We are able to specify a weight in our Locust script to assign visitors throughout completely different parts of our fashions. For example, with our single sizzling mannequin, we implement two strategies as follows:
We are able to then assign a sure weight to every technique, which is when a sure technique receives a particular share of the visitors:
For 20 ml.c5d.18xlarge cases, we see the next invocation metrics on the Amazon CloudWatch console. These values stay pretty constant throughout all three visitors patterns. To grasp CloudWatch metrics for SageMaker real-time inference and MMEs higher, consult with SageMaker Endpoint Invocation Metrics.

You could find the remainder of the Locust scripts within the locust-utils directory within the GitHub repository.
Abstract
On this submit, we mentioned how an MME can dynamically alter the compute energy assigned to every mannequin primarily based on the mannequin’s visitors sample. This newly launched characteristic is out there in all AWS Areas the place SageMaker is out there. Be aware that on the time of announcement, solely CPU cases are supported. To study extra, consult with Supported algorithms, frameworks, and cases.
Concerning the Authors
Ram Vegiraju is a ML Architect with the SageMaker Service staff. He focuses on serving to clients construct and optimize their AI/ML options on Amazon SageMaker. In his spare time, he loves touring and writing.

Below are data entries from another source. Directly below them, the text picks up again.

-- ==== Sys2Proof/Certificates/Slice0/Obligations.lean ====
section
/-! DEFINITION. The statements for the provers. In each, `exec i s = .next { s with outcome := … }` says that the operation
completes, what the host receives, and that every other part of the state is as it was. The fields `outcome` and `requests`
are the model's own and stand for the host (log 1, log 2); the spec's state is the other four. -/

open Sys2Proof Sys2Proof.Machine

/-! ### Checksum family -/

/-- 40_checksum.md R92: `checksum` succeeds on every buffer and its result is the one the pseudocode computes (the loop over
word indexes with a fold after each addition, the odd tail, the last fold and the complement). -/
def Obligations.ChecksumFollowsTheAlgorithm : Prop :=
  ∀ (b : Bytes) (s : State),
    exec (.checksum b) s =
      .next { s with outcome := some (.ok (.u16 (BitVec.ofNat 16 (Reference.checksum b)))) }

/-- 40_checksum.md, the laws the spec derives: the result and the sum of all words add up to 0 modulo 65535, and it is
0xFFFF exactly when every word is zero. The two together determine it. -/
def Obligations.ChecksumComplementsTheWordSum : Prop :=
  ∀ (b : Bytes) (s : State), ∃ c : BitVec 16,
    exec (.checksum b) s = .next { s with outcome := some (.ok (.u16 c)) } ∧
      (c.toNat + Reference.wordSum b) % 65535 = 0 ∧
      (c = 0xFFFF#16 ↔ Reference.wordSum b = 0)

/-- 40_checksum.md, derived law (b): the order of the 16-bit words of a buffer does not matter. -/
def Obligations.ChecksumIgnoresWordOrder : Prop :=
  ∀ (ws ws' : List (BitVec 16)), ws.Perm ws' → ∀ s : State,
    exec (.checksum (ws.flatMap bytes16)) s = exec (.checksum (ws'.flatMap bytes16)) s

/-- 40_checksum.md, derived bounds: from a sum of at most 16 bits, the sum before the last fold is at most 0x1FEFF and the
folded sum at most 0xFFFF, so one fold per addition suffices. -/
def Obligations.RunningSumFitsSeventeenBits : Prop :=
  ∀ (b : Bytes) (sum : Nat), sum ≤ 0xFFFF →
    runningSum sum b ≤ 0x1FEFF ∧ fold16 (runningSum sum b) ≤ 0xFFFF

/-- 40_checksum.md, the table of corner cases. -/
def Obligations.ChecksumCornerCases : Prop :=
  ∀ s : State, ∀ c ∈ ([([], 0xFFFF), ([0x00], 0xFFFF), ([0xFF], 0x00FF), ([0x01], 0xFEFF), ([0x00, 0x00], 0xFFFF),
      ([0xFF, 0xFF], 0x0000), ([0xFF, 0xFF, 0xFF, 0xFF], 0x0000), ([0xFF, 0xFF, 0x00, 0x01], 0xFFFE),
      ([0x80, 0x00, 0x80, 0x00], 0xFFFE), ([0xFF, 0xFE, 0x00, 0x01], 0x0000), ([0xFF, 0xFF, 0xFF], 0x00FF),
      ([0x12, 0x34, 0x56], 0x97CB)] : List (Bytes × BitVec 16)),
    exec (.checksum c.1) s = .next { s with outcome := some (.ok (.u16 c.2)) }

/-- 95_test_vectors.md V-CK-LAW, 40_checksum.md law (c): the checksum of the 20 bytes of a packet whose checksum field is
set is 0. -/
def Obligations.ChecksummedPacketSumsToZero : Prop :=
  ∀ (p : Packet) (s : State), ∃ (q : Packet) (b : Bytes),
    exec (.setChecksum p) s = .next { s with outcome := some (.ok (.packet q)) } ∧
      exec (.encode q) s = .next { s with outcome := some (.ok (.bytes b)) } ∧
      exec (.checksum b) s = .next { s with outcome := some (.ok (.u16 0)) }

Qingwei Li is a Machine Studying Specialist at Amazon Net Providers. He acquired his Ph.D. in Operations Analysis after he broke his advisor’s analysis grant account and did not ship the Nobel Prize he promised. Presently he helps clients within the monetary service and insurance coverage business construct machine studying options on AWS. In his spare time, he likes studying and educating.

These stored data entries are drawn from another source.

/-! ### Memory (section 2.5) -/

theorem test_getByte_last : -- V-M-1
    received (exec (.getByte 15) closed) = some (.ok (.u8 0)) := by decide
theorem test_getByte_past_end : -- V-M-2
    received (exec (.getByte 16) closed) = some (.error .addressOutOfRange) := by decide
theorem test_getWord_unaligned : -- V-M-4
    received (exec (.getWord 5) { small with bytes := [(4, 0x11), (5, 0x22), (6, 0x33), (7, 0x44)] }) =
      some (.ok (.u32 0x22334400)) := by decide
theorem test_getWord_size_minus_three : -- V-M-5
    received (exec (.getWord 13) small) = some (.error .addressOutOfRange) := by decide
theorem test_storeByte_zero_unlists : -- V-M-8
    (after { small with bytes := [(3, 0xFF)] } (.storeByte 3 0)).bytes = [] := by decide
theorem test_storeByte_address_first : -- V-M-18
    received (exec (.storeByte 0 256) closed) = some (.error .addressOutOfRange) := by decide
theorem test_storeWord_big_endian : -- V-M-17
    (after closed (.storeWord 8 0xAABBCCDD)).bytes = [(8, 0xAA), (9, 0xBB), (10, 0xCC), (11, 0xDD)] := by decide
theorem test_storeWord_start_protected : -- V-M-16
    received (exec (.storeWord 7 0) closed) = some (.error .addressOutOfRange) := by decide
theorem test_closeSetup : (after small .closeSetup).setup = false := by decide -- V-M-19
theorem test_closeSetup_idempotent : (after closed .closeSetup).setup = false := by decide -- V-M-20
theorem test_dump_runs : -- V-M-22, its bytes listed
    received (exec .dump { small with bytes := [(0, 0xCA), (1, 0xFE), (2, 0xBA), (3, 0xBE), (4, 0x7F), (6, 0x11),
      (7, 0x22), (8, 0xAA), (9, 0xBB), (10, 0xCC), (11, 0xDD), (12, 0xFF), (13, 0xFF), (14, 0xFF), (15, 0xFF)] }) =
      some (.ok (.runs [(0, [0xCA, 0xFE, 0xBA, 0xBE, 0x7F]),
        (6, [0x11, 0x22, 0xAA, 0xBB, 0xCC, 0xDD, 0xFF, 0xFF, 0xFF, 0xFF])])) := by decide
theorem test_dump_reset : received (exec .dump small) = some (.ok (.runs [])) := by decide -- V-M-21

/-! ### Packet kinds -/

theorem test_pktTerminateReg0 : -- section 2.6, the packet built by the host
    received (step (small.present (.wire [0x0A, 0x1F, 0xF5, 0xDD, 0, 0, 0, 3, 0, 0, 0, 0, 0, 0, 0, 0, 0, 0, 0, 0]))) =
      some (.ok (.packet ⟨0, 10, 1, 15, 0xF5DD, 3, 0, 0, 0⟩)) := by decide
theorem test_wire_short_is_malformed : -- program 4, line 15
    received (step (small.present (.wire [0x09, 0x10, 0xE6, 0xEE, 0, 0, 0, 1]))) =
      some (.error .malformedPacket) := by decide

/-! ### Requests without a meaning (section 2.7) -/

theorem test_reserved_selectors :
    ∀ op ∈ ([0x00, 0x06, 0x07, 0x0C, 0x0D, 0x0E, 0x0F, 0x1E, 0x1F] : List (BitVec 5)),
      refusal? (step (small.present (.op op []))) = some .illegalOperation := by decide
theorem test_index_four_refused :
    refusal? (step (small.present (.op 0x12 [.int 4, .ints [0, 0, 0, 0]]))) = some .illegalOperation := by decide
theorem test_wrong_operand_type_refused :
    refusal? (step (small.present (.op 0x01 [.int 0]))) = some .illegalOperation := by decide

/-! ### Witnesses: for each statement with hypotheses, values that meet them -/

theorem witness_ChecksumIgnoresWordOrder : List.Perm [0x1234#16, 0xFFFF#16] [0xFFFF#16, 0x1234#16] := by decide

theorem witness_RunningSumFitsSeventeenBits : (0xFFFF : Nat) ≤ 0xFFFF ∧ runningSum 0xFFFF [0xFF] = 0x1FEFF := by decide

theorem witness_ChecksumCornerCases :
    (([], 0xFFFF#16) : Bytes × BitVec 16) ∈ ([([], 0xFFFF)] : List (Bytes × BitVec 16)) := by decide

/-- The premise `length = 20` of DecodeReadsEveryField, PacketAndBytesRoundTrip and MessageCodeSelectsTheKind. -/
theorem witness_twenty_bytes : mixedBytes.length = 20 := by decide

theorem witness_MalformedPacketExactlyOnLength :
    exec (.encode mixed) small = .next { small with outcome := some (.ok (.bytes mixedBytes)) } := by rfl

theorem witness_PredicatesIgnoreOtherFields :
    (⟨0, 9, 1, 0, 1, 2, 3, 4, 5⟩ : Packet).messageCode = (⟨3, 9, 0, 7, 0, 0, 0, 0, 0⟩ : Packet).messageCode ∧
      (⟨0, 9, 1, 0, 1, 3, 3, 4, 5⟩ : Packet).instruction1 = (⟨3, 1, 0, 7, 0, 3, 0, 0, 0⟩ : Packet).instruction1 := by
  decide

/-- The four values of a `make_reg_store`: both ends of the values a field holds, for either sign. -/
theorem witness_ConstructorsPlaceTheirOperands :
    (((1#32).toNat : Int) = if (-4294967296 : Int) < 0 then 2 ^ 32 + 1 + (-4294967296) else -4294967296) ∧
      (((0xFFFFFFFF#32).toNat : Int) = if (-2 : Int) < 0 then 2 ^ 32 + 1 + (-2) else -2) ∧
      (((0#32).toNat : Int) = if (0 : Int) < 0 then 2 ^ 32 + 1 + 0 else 0) ∧
      (((0xFFFFFFFF#32).toNat : Int) = if (4294967295 : Int) < 0 then 2 ^ 32 + 1 + 4294967295 else 4294967295) := by
  decide

/-- Premises of FreshPacketsHaveTheProducerHeader and ConstructedPacketsSurviveTheWire. -/
theorem witness_constructed_packet :
    Instr.makeAckPacket.isFreshConstructor = true ∧ Instr.makeAckPacket.isConstructor = true ∧
      exec .makeAckPacket small = .next (after small .makeAckPacket) ∧
      (after small .makeAckPacket).outcome = some (.ok (.packet ackPacket)) :=
  ⟨by decide, by decide, by rfl, by decide⟩

/-- Both outcomes of ConstructorResultsAreChecksummed. -/
theorem witness_ConstructorResultsAreChecksummed :
    (Instr.makeRegStore 0 0 0 0 0).isConstructor = true ∧
      (received (exec (.makeRegStore 0 (-2) 0 0 0) small) =
        some (.ok (.packet ⟨0, 12, 1, 0, 0xF3EF, 0xFFFFFFFF, 0, 0, 0⟩))) ∧
      received (exec (.makeRegStore 0 (-1) 0 0 0) small) = some (.error .fieldOverflow) := by decide

/-- Both branches of MakeRegStoreOutcome at the ends of the field. -/
theorem witness_MakeRegStoreOutcome :
    (∀ v ∈ [(-4294967297 : Int), -2, 0, 4294967295], 0 ≤ regstoreConvert v ∧ regstoreConvert v ≤ 2 ^ 32 - 1) ∧
      ∀ v ∈ [(-4294967298 : Int), -1, 4294967296], ¬(0 ≤ regstoreConvert v ∧ regstoreConvert v ≤ 2 ^ 32 - 1) := by
  decide

/-- Both sides of FieldOverflowExactlyOnMinusOne. -/
theorem witness_FieldOverflowExactlyOnMinusOne :
    (Instr.makeRegStore 3 4294967295 (-4294967296) 0 (-1)).wf = true ∧
      (Instr.makeRegStore 3 4294967295 (-4294967296) 0 (-2)).wf = true := by decide

theorem witness_RegisterPacketKeepsTheReceiver : ackPacket.version = 0#2 ∧ ackPacket.aSeqNum = 0#4 := by decide

theorem witness_GetByteOutcome :
    (∀ a ∈ [(0 : Int), 15], 0 ≤ a ∧ a < small.size) ∧ ∀ a ∈ [(-1 : Int), 16], ¬(0 ≤ a ∧ a < small.size) := by decide

theorem witness_GetWordOutcome :
    (∀ a ∈ [(0 : Int), 12], 0 ≤ a ∧ a ≤ (small.size : Int) - 4) ∧
      ∀ a ∈ [(-1 : Int), 13], ¬(0 ≤ a ∧ a ≤ (small.size : Int) - 4) := by decide

/-- The four branches of StoreByteOutcome at their ends: out of range, protected, value, stored. -/
theorem witness_StoreByteOutcome :
    (∀ a ∈ [(-1 : Int), 16], ¬(0 ≤ a ∧ a < closed.size)) ∧
      (∀ a ∈ [(0 : Int), 7], (0 ≤ a ∧ a < closed.size) ∧ ¬(closed.setup = true ∨ (closed.readBound : Int) ≤ a)) ∧
      (∀ a ∈ [(8 : Int), 15], (0 ≤ a ∧ a < closed.size) ∧ (closed.setup = true ∨ (closed.readBound : Int) ≤ a)) ∧
      (∀ a ∈ [(0 : Int), 15], (0 ≤ a ∧ a < small.size) ∧ (small.setup = true ∨ (small.readBound : Int) ≤ a)) ∧
      (∀ v ∈ [(-1 : Int), 256], ¬(0 ≤ v ∧ v ≤ 255)) ∧ ∀ v ∈ [(0 : Int), 255], 0 ≤ v ∧ v ≤ 255 := by decide

/-- The four branches of StoreWordOutcome at their ends. -/
theorem witness_StoreWordOutcome :
    (∀ a ∈ [(-1 : Int), 13], ¬(0 ≤ a ∧ a + 3 < closed.size)) ∧
      (∀ a ∈ [(0 : Int), 7], (0 ≤ a ∧ a + 3 < closed.size) ∧ ¬(closed.setup = true ∨ (closed.readBound : Int) ≤ a)) ∧
      (∀ a ∈ [(8 : Int), 12], (0 ≤ a ∧ a + 3 < closed.size) ∧ (closed.setup = true ∨ (closed.readBound : Int) ≤ a)) ∧
      (∀ a ∈ [(0 : Int), 12], (0 ≤ a ∧ a + 3 < small.size) ∧ (small.setup = true ∨ (small.readBound : Int) ≤ a)) ∧
      (∀ v ∈ [(-1 : Int), 4294967296], ¬(0 ≤ v ∧ v ≤ 4294967295)) ∧
      ∀ v ∈ [(0 : Int), 4294967295], 0 ≤ v ∧ v ≤ 4294967295 := by decide

/-- The invariant of DumpGroupsTheListedCells and StepKeepsTheInvariant, with the last cell listed. -/
theorem witness_Inv : State.Inv { closed with bytes := [(0, 1), (1, 2), (15, 0xFF)] } := by decide

theorem witness_StoredWordReadsBack :
    exec (.storeWord 12 4294967295) closed = .next (after closed (.storeWord 12 4294967295)) ∧
      (after closed (.storeWord 12 4294967295)).outcome = some (.ok .unit) := ⟨by rfl, by decide⟩

/-- The states after each of the four byte stores of StoredBytesReadAsWord. -/
def stored (n : Nat) : State :=
  (List.range n).foldl (fun s j => after s (.storeByte (12 + j) (255 - j))) closed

James Wu is a Senior AI/ML Specialist Answer Architect at AWS. serving to clients design and construct AI/ML options. James’s work covers a variety of ML use instances, with a major curiosity in laptop imaginative and prescient, deep studying, and scaling ML throughout the enterprise. Previous to becoming a member of AWS, James was an architect, developer, and expertise chief for over 10 years, together with 6 years in engineering and 4 years in advertising & promoting industries.

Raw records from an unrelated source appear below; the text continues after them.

-- ==== Sys2Proof/Syntax.lean ====
section
/-! DEFINITION. The instructions a thread executes and the steps of the device, one constructor for each row of
spec/opcode_table.json, with their operands. -/

namespace Sys2Proof

/-- Length of an instruction that is not a short (R46). -/
inductive Len where
  | l64 | l96 | l128
  deriving DecidableEq, Repr

/-- Length in bytes (R46). -/
def Len.bytes : Len → Nat
  | .l64 => 8 | .l96 => 12 | .l128 => 16

/-- The fields of R50 that every instruction but a short has: GUARD, NEG, L, S, B and LEN. -/
structure Hdr where
  guard : BitVec 3
  neg : Bool
  /-- L, the lookahead (R58). -/
  look : BitVec 4
  /-- S, `.nf` (R51). -/
  nf : Bool
  /-- B, the run boundary (R34). -/
  bnd : Bool
  len : Len
  deriving DecidableEq, Repr

/-- The fields of a full-length instruction as R50 and R57 lay them out; `hi` holds bits [127:64]. -/
structure Raw where
  hdr : Hdr
  op : BitVec 8
  var : BitVec 4
  dst : BitVec 8
  srca : BitVec 8
  srcb : BitVec 8
  mod : BitVec 16
  hi : BitVec 64
  deriving DecidableEq, Repr

/-- A d register's number, as a register field holds it (R54). -/
abbrev DReg := BitVec 8
/-- A predicate's number (R54). -/
abbrev QReg := BitVec 3

/-- A source operand by kind (R55): a d register, a g register, or an immediate, held sign-extended to 64 bits (R56). -/
inductive Src where
  | d (n : DReg)
  | g (n : BitVec 6)
  | imm (v : BitVec 64)
  deriving DecidableEq, Repr

/-- The rounding selector rm of R75: VARIANT 0 to 3, or 4 for %fmode (R140). -/
inductive Rm where
  | rn | rz | rd | ru | dyn
  deriving DecidableEq, Repr

/-- CVT's VARIANT: rm, or 5 for stochastic rounding (R153). -/
inductive CvtMode where
  | rm (m : Rm) | rs
  deriving DecidableEq, Repr

/-- Conditions of ICMP (R144). -/
inductive ICc where
  | eq | ne | lt | le | gt | ge | ltu | leu | gtu | geu
  deriving DecidableEq, Repr

/-- Conditions of FCMP (R149). -/
inductive FCc where
  | eq | ne | lt | le | gt | ge | num | nan
  deriving DecidableEq, Repr

/-- Width of B in LADD, LSUB and LMUL (R145). -/
inductive Bw where
  | full | sx | zx
  deriving DecidableEq, Repr

/-- CVT's format codes (R153). -/
inductive CvtFmt where
  | i8 | i16 | i32 | f16 | b16 | f32 | e4m3 | e5m2 | n8 | n16 | n32 | i64 | n64 | f64
  deriving DecidableEq, Repr

/-- PACK's and UNPACK's formats (R157). -/
inductive PackFmt where
  | i16 | f16 | b16
  deriving DecidableEq, Repr

/-- Special registers by their code (R159). -/
inductive SReg where
  | tid | gid | nthreads | cid | core | part | fstat | fmode | cyc | stk | job | launch
  deriving DecidableEq, Repr

/-- PLOP's operations (R161). -/
inductive POp where
  | and | or | xor | not
  deriving DecidableEq, Repr

/-- CVSET's MODE (R186). -/
inductive CvMode where
  | range | word | clear
  deriving DecidableEq, Repr

/-- SHFL's variants (R191). -/
inductive ShflOp where
  | idx | up | down | xor
  deriving DecidableEq, Repr

/-- Operations of REDUX and SCAN (R192). -/
inductive FoldOp where
  | add | min | max | and | or | xor
  deriving DecidableEq, Repr

/-- Types of REDUX and SCAN (R181, field TY). -/
inductive FoldTy where
  | i32 | n32 | f32
  deriving DecidableEq, Repr

/-- Orders of a memory operation (R110, R162). -/
inductive Order where
  | plain | rlx | acq | rel | ar | sc
  deriving DecidableEq, Repr

/-- Scopes (R109, R162). -/
inductive Scope where
  | thr | grp | clu | dev | sys
  deriving DecidableEq, Repr

/-- The memory-control byte MC (R162). -/
structure Mc where
  order : Order
  scope : Scope
  w64 : Bool
  nsg : Bool
  deriving DecidableEq, Repr

/-- Widths of loads (R75, opcodes 0x80, 0x82, 0x84). -/
inductive LdW where
  | b8 | b16 | b32 | b64 | b128 | s8 | s16
  deriving DecidableEq, Repr

/-- Widths of stores (R75, opcodes 0x81, 0x83, 0x85). -/
inductive StW where
  | b8 | b16 | b32 | b64 | b128
  deriving DecidableEq, Repr

/-- Operations of ATOM and RED (R169). -/
inductive AtomOp where
  | add | min | max | and | or | xor | exch | cas | fadd | fmin | fmax
  deriving DecidableEq, Repr

/-- Kinds of FENCE (R172). -/
inductive FenceKind where
  | acq | rel | ar | sc
  deriving DecidableEq, Repr

/-- RECON's operations and types (R177). -/
inductive ReconOp where
  | sum | min | max | and | or
  deriving DecidableEq, Repr
inductive ReconTy where
  | i64 | n64 | f32 | f64
  deriving DecidableEq, Repr

/-- Formats of layout records (R84). -/
inductive LFmt where
  | i8 | i16 | i32 | f16 | b16 | f32 | e4m3 | e5m2 | dx8 | dx4 | i4 | sb16 | se4m3
  deriving DecidableEq, Repr

/-- Levels of CNT.WAIT and CANCEL (R200). -/
inductive Lvl where
  | launch | graph | phase | job
  deriving DecidableEq, Repr

/-- A thread of the device: its group's place in State and its %tid. -/
structure ThreadRef where
  grp : Nat
  tid : Nat
  deriving DecidableEq, Repr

Saurabh Trikande is a Senior Product Supervisor for Amazon SageMaker Inference. He’s enthusiastic about working with clients and is motivated by the aim of democratizing machine studying. He focuses on core challenges associated to deploying complicated ML functions, multi-tenant ML fashions, value optimizations, and making deployment of deep studying fashions extra accessible. In his spare time, Saurabh enjoys mountain climbing, studying about revolutionary applied sciences, following TechCrunch and spending time together with his household.
Xu Deng is a Software program Engineer Supervisor with the SageMaker staff. He focuses on serving to clients construct and optimize their AI/ML inference expertise on Amazon SageMaker. In his spare time, he loves touring and snowboarding.
Siddharth Venkatesan is a Software program Engineer in AWS Deep Studying. He at present focusses on constructing options for big mannequin inference. Previous to AWS he labored within the Amazon Grocery org constructing new fee options for patrons world-wide. Outdoors of labor, he enjoys snowboarding, the outside, and watching sports activities.
Rohith Nallamaddi is a Software program Growth Engineer at AWS. He works on optimizing deep studying workloads on GPUs, constructing excessive efficiency ML inference and serving options. Previous to this, he labored on constructing microservices primarily based on AWS for Amazon F3 enterprise. Outdoors of labor he enjoys taking part in and watching sports activities.